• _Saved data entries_
*-*-*

theorem execResetNRise_answers (hs : Keeps ⟨true, c, l, true, true⟩ s₀ s) :
    Answers ⟨true, c, l, true, true⟩ s₀ (execResetNRise s) := by
  unfold execResetNRise
  extract_lets _ s1
  have hs1 : Keeps ⟨true, c, l, true, true⟩ s₀ s1 := hs.withRst (by exact hs.phases)
  refine .ite (.next hs) ?_
  split
  · exact .next hs1
  next running =>
    obtain ⟨power, reset⟩ : s.rst.pwrok = true ∧ s.rst.inReset = true := by simpa using running
    exact .ite (.next (hs1.endReset power fun settled old => ((hs.phases settled old).2.1 reset).1)) (.next (.ite hs1.setRegF hs1))

theorem execResetHoldEnd_answers (hs : Keeps ⟨true, c, l, true, true⟩ s₀ s) :
    Answers ⟨true, c, l, true, true⟩ s₀ (execResetHoldEnd s) := by
  unfold execResetHoldEnd
  extract_lets _ s1
  have hs1 : Keeps ⟨true, c, l, true, true⟩ s₀ s1 := hs.withRst (by exact hs.phases)
  split
  · exact .next hs
  next running =>
    obtain ⟨power, reset⟩ : s.rst.pwrok = true ∧ s.rst.inReset = true := by simp_all
    exact .next (.ite (hs1.endReset power fun settled old => ((hs.phases settled old).2.1 reset).1) hs1)

theorem execStandbyPowerUp_answers (hs : Keeps ⟨true, true, l, true, true⟩ s₀ s) :
    Answers ⟨true, true, l, true, true⟩ s₀ (execStandbyPowerUp s) := by
  unfold execStandbyPowerUp
  extract_lets k notKpr _ k1 _ s1
  have regs : Keeps ⟨true, true, l, true, true⟩ s₀ { s with regs := s.regs.filter notKpr } := hs.withRegs (Store.wf_filter _)
  have clock : Keeps ⟨true, true, l, true, true⟩ s₀ (State.withClep { s with regs := s.regs.filter notKpr } s1.clep) := regs.newClep
  have hs1 : Keeps ⟨true, true, l, true, true⟩ s₀ s1 := Keeps.others (Keeps.withKeeper (k := k1) clock)
  exact .next hs1.bootRom

/-! ### Machine/Claims -/

theorem Keeps.adopted (hs : Keeps ⟨md, ck, lb, true, true⟩ s₀ s) : Keeps ⟨md, ck, lb, true, true⟩ s₀ s.adopted := by
  unfold State.adopted
  extract_lets take
  exact .foldl hs fun _ _ ht => .ite ht.setReg ht

/-! ### Machine/Views -/

theorem execRegRead_answers (hs : Keeps ⟨md, ck, lb, true, true⟩ s₀ s) {page : Byte} {off : U16} :
    Answers ⟨md, ck, lb, true, true⟩ s₀ (execRegRead page off s) := by
  unfold execRegRead
  refine .ite (.next hs) ?_
  extract_lets p v
  exact .next hs.emit

/-! ### Machine/Endpoint -/

theorem Keeps.setDip (hs : Keeps ⟨md, ck, lb, true, true⟩ s₀ s) {fn : ℕ} {d : Dipper} :
    Keeps ⟨md, ck, lb, true, true⟩ s₀ (s.setDip fn d) := by
  unfold State.setDip
  exact hs.setFn

theorem Keeps.dipLeaves (hs : Keeps ⟨md, ck, lb, true, true⟩ s₀ s) {fn : ℕ} :
    Keeps ⟨md, ck, lb, true, true⟩ s₀ (s.dipLeaves fn) := by
  unfold State.dipLeaves
  exact hs.withReads

theorem Keeps.resetFn (hs : Keeps ⟨md, ck, lb, true, true⟩ s₀ s) {fn : ℕ} : Keeps ⟨md, ck, lb, true, true⟩ s₀ (s.resetFn fn) := by
  unfold State.resetFn
  extract_lets owed mine other orph s0 s1
  have keys : Store.keys (s.reqs.map orph) = Store.keys s.reqs := by
    unfold Store.keys
    rw [List.map_map]
    refine List.map_congr_left fun p _ => ?_
    unfold Function.comp orph
    split <;> rfl
  have cleared : Keeps ⟨md, ck, lb, true, true⟩ s₀ { s with regs := s.regs.filter other, reqs := s.reqs.map orph } :=
    (hs.withRegs (Store.wf_filter _)).withReqs (fun w => by unfold Store.Sorted at *; rwa [keys]) (fun k hk => .inl (keys ▸ hk))
  have hs1 : Keeps ⟨md, ck, lb, true, true⟩ s₀ s1 := cleared.others
  exact .foldl hs1 fun _ _ ht => ht.dropReq.discard

theorem Keeps.resetAllFns (hs : Keeps ⟨md, ck, lb, true, true⟩ s₀ s) : Keeps ⟨md, ck, lb, true, true⟩ s₀ s.resetAllFns := by
  unfold State.resetAllFns
  extract_lets s1
  have hs1 : Keeps ⟨md, ck, lb, true, true⟩ s₀ s1 := .foldl hs fun _ _ ht => ht.resetFn
  exact .ite hs1.others hs1.others

theorem execFunctionLevelReset_answers (hs : Keeps ⟨md, ck, lb, true, true⟩ s₀ s) {fn : Fin 17} :
    Answers ⟨md, ck, lb, true, true⟩ s₀ (execFunctionLevelReset fn s) := by
  unfold execFunctionLevelReset
  exact .next (.ite hs.resetAllFns hs.resetFn)

theorem execHotReset_answers (hs : Keeps ⟨md, ck, lb, true, true⟩ s₀ s) : Answers ⟨md, ck, lb, true, true⟩ s₀ (execHotReset s) := by
  unfold execHotReset
  exact .next hs.resetAllFns

theorem Keeps.writeMsix (hs : Keeps ⟨md, ck, lb, true, true⟩ s₀ s) {fn off : ℕ} {bytes : List Byte} :
    Keeps ⟨md, ck, lb, true, true⟩ s₀ (s.writeMsix fn off bytes) := by
  unfold State.writeMsix
  extract_lets +onlyGivenNames v
  refine .ite hs ?_
  extract_lets h m b m1 put
  have hput : ∀ t x, Keeps ⟨md, ck, lb, true, true⟩ s₀ t → Keeps ⟨md, ck, lb, true, true⟩ s₀ (put t x) := by
    intro _ _ ht
    unfold put
    extract_lets +onlyGivenNames tbl
    exact ht.setFn
  exact .ite (hput _ _ hs).emit (hput _ _ hs)

theorem Keeps.sendPending (hs : Keeps ⟨md, ck, lb, true, true⟩ s₀ s) {fn : ℕ} :
    Keeps ⟨md, ck, lb, true, true⟩ s₀ (s.sendPending fn) := by
  unfold State.sendPending
  refine .ite hs ?_
  refine .foldl hs fun _ _ ht => ?_
  refine .ite ht ?_
  extract_lets +onlyGivenNames _ tbl
  exact ht.setFn.emit

theorem Keeps.setCfg (hs : Keeps ⟨md, ck, lb, true, true⟩ s₀ s) {fn : ℕ} {c : PciCfg} :
    Keeps ⟨md, ck, lb, true, true⟩ s₀ (s.setCfg fn c) := by
  unfold State.setCfg
  exact hs.setFn.sendPending

theorem Keeps.writeCfg (hs : Keeps ⟨md, ck, lb, true, true⟩ s₀ s) {fn : ℕ} {f : CfgField} {v : ℕ} :
    Keeps ⟨md, ck, lb, true, true⟩ s₀ (s.writeCfg fn f v) := by
  unfold State.writeCfg
  extract_lets +onlyGivenNames c on
  split
  · exact .ite hs.setCfg hs
  · refine .ite hs ?_
    extract_lets s1
    have hs1 : Keeps ⟨md, ck, lb, true, true⟩ s₀ s1 := hs.setCfg
    exact .ite hs1 (.foldl hs1 fun _ _ ht => ht.resetFn)
  · exact hs.setCfg
  · exact hs.setCfg
  · exact .ite hs.setCfg hs
  · exact .ite hs.setCfg hs
  · exact hs.setCfg
  · exact .ite hs.setCfg hs
  · exact hs
  · exact hs
  · exact hs
  · exact hs
  · exact hs
  · exact hs
  · exact hs

/-! ### Machine/Host -/

theorem Keeps.stage (hs : Keeps ⟨md, ck, lb, true, true⟩ s₀ s) {key : ℕ} {v : U64} :
    Keeps ⟨md, ck, lb, true, true⟩ s₀ (s.stage key v) := by
  unfold State.stage
  exact hs.others

theorem Keeps.requestGo (hs : Keeps ⟨md, ck, lb, true, true⟩ s₀ s) : Keeps ⟨md, ck, lb, true, true⟩ s₀ s.requestGo := by
  unfold State.requestGo
  exact hs.others

theorem Keeps.requestDiscard (hs : Keeps ⟨md, ck, lb, true, true⟩ s₀ s) : Keeps ⟨md, ck, lb, true, true⟩ s₀ s.requestDiscard := by
  unfold State.requestDiscard
  exact .ite hs.others hs.others

theorem execHostCommitGo_answers (hs : Keeps ⟨md, ck, lb, true, true⟩ s₀ s) :
    Answers ⟨md, ck, lb, true, true⟩ s₀ (execHostCommitGo s) := by
  unfold execHostCommitGo
  exact .next (.ite (hs.pfWrite hs.requestGo) hs)

theorem execHostCommitDiscard_answers (hs : Keeps ⟨md, ck, lb, true, true⟩ s₀ s) :
    Answers ⟨md, ck, lb, true, true⟩ s₀ (execHostCommitDiscard s) := by
  unfold execHostCommitDiscard
  exact .next (.ite (hs.pfWrite hs.requestDiscard) hs)

theorem Keeps.passEntry (hs : Keeps ⟨md, ck, lb, true, true⟩ s₀ s) {fn q : ℕ} :
    Keeps ⟨md, ck, lb, true, true⟩ s₀ (s.passEntry fn q) := by
  unfold State.passEntry
  extract_lets v
  exact hs.setQueue

theorem Keeps.failEntry (hs : Keeps ⟨md, ck, lb, true, true⟩ s₀ s) {fn q : ℕ} {e : SqEntry} {qstatus : ℕ} :
    Keeps ⟨md, ck, lb, true, true⟩ s₀ (s.failEntry fn q e qstatus) := by
  unfold State.failEntry
  exact hs.passEntry.owe

theorem Keeps.takeEntries (hs : Keeps ⟨md, ck, lb, true, true⟩ s₀ s) {fn q : ℕ} {l : List SqEntry} :
    Keeps ⟨md, ck, lb, true, true⟩ s₀ (s.takeEntries fn q l) := by
  induction l generalizing s with
  | nil => exact hs.setQueue
  | cons e es ih => exact .ite hs.setQueue.emit (ih hs.failEntry)

theorem Keeps.queueError (hs : Keeps ⟨md, ck, lb, true, true⟩ s₀ s) {fn q : ℕ} :
    Keeps ⟨md, ck, lb, true, true⟩ s₀ (s.queueError fn q) := by
  unfold State.queueError
  extract_lets v
  exact hs.setQueue.hqEvent

theorem Keeps.freeBytes (hs : Keeps ⟨md, ck, lb, true, true⟩ s₀ s) {n : ℕ} :
    Keeps ⟨md, ck, lb, true, true⟩ s₀ (s.freeBytes n).2 := by
  unfold State.freeBytes
  exact hs.other

theorem Keeps.readEntries (hs : Keeps ⟨md, ck, lb, true, true⟩ s₀ s) {n : ℕ} {given : List (List Byte)} :
    Keeps ⟨md, ck, lb, true, true⟩ s₀ (s.readEntries n given).2 := by
  induction n generalizing s given with
  | zero => exact hs
  | succ n ih => exact ih hs.freeBytes

theorem execSqTailDoorbell_answers (hs : Keeps ⟨md, ck, lb, true, true⟩ s₀ s) {fn : Fin 17} {q : Fin 16} {tail : U32} {entries : List (List Byte)} :
    Answers ⟨md, ck, lb, true, true⟩ s₀ (execSqTailDoorbell fn q tail entries s) := by
  unfold execSqTailDoorbell
  extract_lets +onlyGivenNames v size t
  refine .ite (.next hs) ?_
  refine .ite (.next hs.dropWrite) ?_
  refine .ite (.next hs) ?_
  refine .ite (.next hs.queueError) ?_
  extract_lets +onlyGivenNames s1 n f
  have hs1 : Keeps ⟨md, ck, lb, true, true⟩ s₀ s1 := hs.setQueue
  have hf : Keeps ⟨md, ck, lb, true, true⟩ s₀ f.2 := hs1.emits.readEntries
  exact .ite (.next hs1) (.ite (.next hf.takeEntries) (.next hf.setQueue))

theorem execHostRequestFetch_answers (hs : Keeps ⟨md, ck, lb, true, true⟩ s₀ s) {fn : Fin 17} {q : Fin 16} {data : Option (List Byte)} :
    Answers ⟨md, ck, lb, true, true⟩ s₀ (execHostRequestFetch fn q data s) := by
  unfold execHostRequestFetch
  extract_lets v
  split
  · exact .next hs
  · split
    · extract_lets s1
      have hs1 : Keeps ⟨md, ck, lb, true, true⟩ s₀ s1 := hs.failEntry
      exact .next hs1.takeEntries
    · extract_lets f bs s1 s2
      have hf : Keeps ⟨md, ck, lb, true, true⟩ s₀ f.2 := hs.freeBytes
      have hs1 : Keeps ⟨md, ck, lb, true, true⟩ s₀ s1 := hf.passEntry.fireDue
      have hs2 : Keeps ⟨md, ck, lb, true, true⟩ s₀ s2 := hs1.offer
      exact .next hs2.takeEntries

theorem execCqHeadDoorbell_answers (hs : Keeps ⟨md, ck, lb, true, true⟩ s₀ s) {fn : Fin 17} {q : Fin 16} {head : U32} :
    Answers ⟨md, ck, lb, true, true⟩ s₀ (execCqHeadDoorbell fn q head s) := by
  unfold execCqHeadDoorbell
  extract_lets +onlyGivenNames v size h
  refine .ite (.next hs) ?_
  refine .ite (.next hs.dropWrite) ?_
  refine .ite (.next hs) ?_
  refine .ite (.next hs.queueError) ?_
  extract_lets d n
  exact .next hs.setQueue.flushCq

theorem execMsixCoalesceTimeout_answers (hs : Keeps ⟨md, ck, lb, true, true⟩ s₀ s) {fn : Fin 17} {q : Fin 16} :
    Answers ⟨md, ck, lb, true, true⟩ s₀ (execMsixCoalesceTimeout fn q s) := by
  unfold execMsixCoalesceTimeout
  extract_lets v
  exact .ite (.next hs.setQueue.sendVector) (.next hs)

theorem Keeps.discardOwed (hs : Keeps ⟨md, ck, lb, true, true⟩ s₀ s) {fn q : ℕ} :
    Keeps ⟨md, ck, lb, true, true⟩ s₀ (s.discardOwed fn q) := by
  unfold State.discardOwed
  extract_lets v
  exact .foldl hs.setQueue fun _ _ ht => ht.dropReq.discard

theorem Keeps.writeSqCfg (hs : Keeps ⟨md, ck, lb, true, true⟩ s₀ s) {fn q : ℕ} {w : U64} :
    Gives ⟨md, ck, lb, true, true⟩ s₀ (s.writeSqCfg fn q w) := by
  unfold State.writeSqCfg
  extract_lets v en l
  exact .ite (.ite (.some hs) .none) (.ite (.some hs.setQueue) (.some hs.setQueue))

theorem Keeps.writeCqCfg (hs : Keeps ⟨md, ck, lb, true, true⟩ s₀ s) {fn q : ℕ} {w : U64} :
    Gives ⟨md, ck, lb, true, true⟩ s₀ (s.writeCqCfg fn q w) := by
  unfold State.writeCqCfg
  extract_lets v en l v1
  exact .ite (.ite (.some hs.setQueue) .none) (.ite (.some hs.setQueue) (.some hs.setQueue.discardOwed))

theorem Keeps.writeBase (hs : Keeps ⟨md, ck, lb, true, true⟩ s₀ s) {fn q : ℕ} {cq : Bool} {w : U64} :
    Gives ⟨md, ck, lb, true, true⟩ s₀ (s.writeBase fn q cq w) := by
  unfold State.writeBase
  extract_lets v a
  exact .ite (.ite .none (.some hs.setQueue)) (.ite .none (.some hs.setQueue))

theorem Keeps.writeQueue (hs : Keeps ⟨md, ck, lb, true, true⟩ s₀ s) {fn off : ℕ} {w : U64} :
    Gives ⟨md, ck, lb, true, true⟩ s₀ (s.writeQueue fn off w) := by
  unfold State.writeQueue
  extract_lets q
  refine .ite .none ?_
  split
  · exact hs.writeBase
  · exact hs.writeSqCfg
  · exact hs.writeBase
  · exact hs.writeCqCfg
  · exact .none

theorem Keeps.nameFill (hs : Keeps ⟨md, ck, lb, true, true⟩ s₀ s) {fn : ℕ} : Keeps ⟨md, ck, lb, true, true⟩ s₀ (s.nameFill fn) := by
  unfold State.nameFill
  extract_lets +onlyGivenNames d a r
  refine .ite ?_ (.ite hs.nameError (.foldl hs fun _ _ ht => ht.nameArray))
  extract_lets slice
  exact .ite hs.nameError hs.namePages

theorem Keeps.startFill (hs : Keeps ⟨md, ck, lb, true, true⟩ s₀ s) {fn : ℕ} :
    Keeps ⟨md, ck, lb, true, true⟩ s₀ (s.startFill fn) := by
  unfold State.startFill
  extract_lets d go s1
  have hs1 : Keeps ⟨md, ck, lb, true, true⟩ s₀ s1 := hs.dipLeaves.setDip
  exact .ite hs1.nameFill hs1

theorem Keeps.dipError (hs : Keeps ⟨md, ck, lb, true, true⟩ s₀ s) {fn code : ℕ} :
    Keeps ⟨md, ck, lb, true, true⟩ s₀ (s.dipError fn code) := by
  unfold State.dipError
  exact hs.setDip

theorem Keeps.dipMove (hs : Keeps ⟨md, ck, lb, true, true⟩ s₀ s) {fn : ℕ} {addr : U64} :
    Keeps ⟨md, ck, lb, true, true⟩ s₀ (s.dipMove fn addr) := by
  unfold State.dipMove
  extract_lets d s1
  have hs1 : Keeps ⟨md, ck, lb, true, true⟩ s₀ s1 := hs.setDip
  exact .ite hs1 hs1.startFill

theorem execDipFillStart_answers (hs : Keeps ⟨md, ck, lb, true, true⟩ s₀ s) {fn : Fin 17} {off : ℕ} {val : U64} :
    Answers ⟨md, ck, lb, true, true⟩ s₀ (execDipFillStart fn off val s) := by
  unfold execDipFillStart
  extract_lets d
  exact .ite (.next hs) (.ite (.next hs.dropWrite) (.ite (.next hs.setDip.startFill) (.ite (.next hs.setDip.startFill) (.next hs.dropWrite))))

theorem execDipFillDone_answers (hs : Keeps ⟨md, ck, lb, true, true⟩ s₀ s) {fn : Fin 17} {data : Option (List Byte)} {code : Byte} :
    Answers ⟨md, ck, lb, true, true⟩ s₀ (execDipFillDone fn data code s) := by
  unfold execDipFillDone
  extract_lets +onlyGivenNames d
  refine .ite (.next hs) ?_
  refine .ite ?_ ?_
  · split
    · exact .next hs.setDip
    · exact .next hs.setDip.dipError
  · extract_lets bytes s1
    have hs1 : Keeps ⟨md, ck, lb, true, true⟩ s₀ s1 := hs.setDip
    exact .next (.ite hs1.other hs1)

theorem execDipFillLate_answers (hs : Keeps ⟨md, ck, lb, true, true⟩ s₀ s) {fn : Fin 17} :
    Answers ⟨md, ck, lb, true, true⟩ s₀ (execDipFillLate fn s) := by
  unfold execDipFillLate
  extract_lets d
  exact .ite (.next hs.dipLeaves.setDip.dipError) (.next hs)

theorem Keeps.dipNotReady (hs : Keeps ⟨md, ck, lb, true, true⟩ s₀ s) {fn : ℕ} :
    Keeps ⟨md, ck, lb, true, true⟩ s₀ (s.dipNotReady fn) := by
  unfold State.dipNotReady
  extract_lets d
  exact hs.setDip

theorem Keeps.readDip (hs : Keeps ⟨md, ck, lb, true, true⟩ s₀ s) {fn : ℕ} : Keeps ⟨md, ck, lb, true, true⟩ s₀ (s.readDip fn).2 := by
  unfold State.readDip
  extract_lets d
  split
  · exact hs
  · split
    · exact hs.dipError
    · split
      · exact hs.dipNotReady
      · exact .ite hs.dipMove hs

*-*-*

• _ACTIVITY_
Will you return exactly the lines above from the one with "theorem Keeps.setDip (hs" down to the one with "Keeps ⟨md, ck, lb, true, true⟩ s₀ (s.dipLeaves", counting both as part of the range?

• _EXERCISE ANSWER_
theorem Keeps.setDip (hs : Keeps ⟨md, ck, lb, true, true⟩ s₀ s) {fn : ℕ} {d : Dipper} :
    Keeps ⟨md, ck, lb, true, true⟩ s₀ (s.setDip fn d) := by
  unfold State.setDip
  exact hs.setFn

theorem Keeps.dipLeaves (hs : Keeps ⟨md, ck, lb, true, true⟩ s₀ s) {fn : ℕ} :
    Keeps ⟨md, ck, lb, true, true⟩ s₀ (s.dipLeaves fn) := by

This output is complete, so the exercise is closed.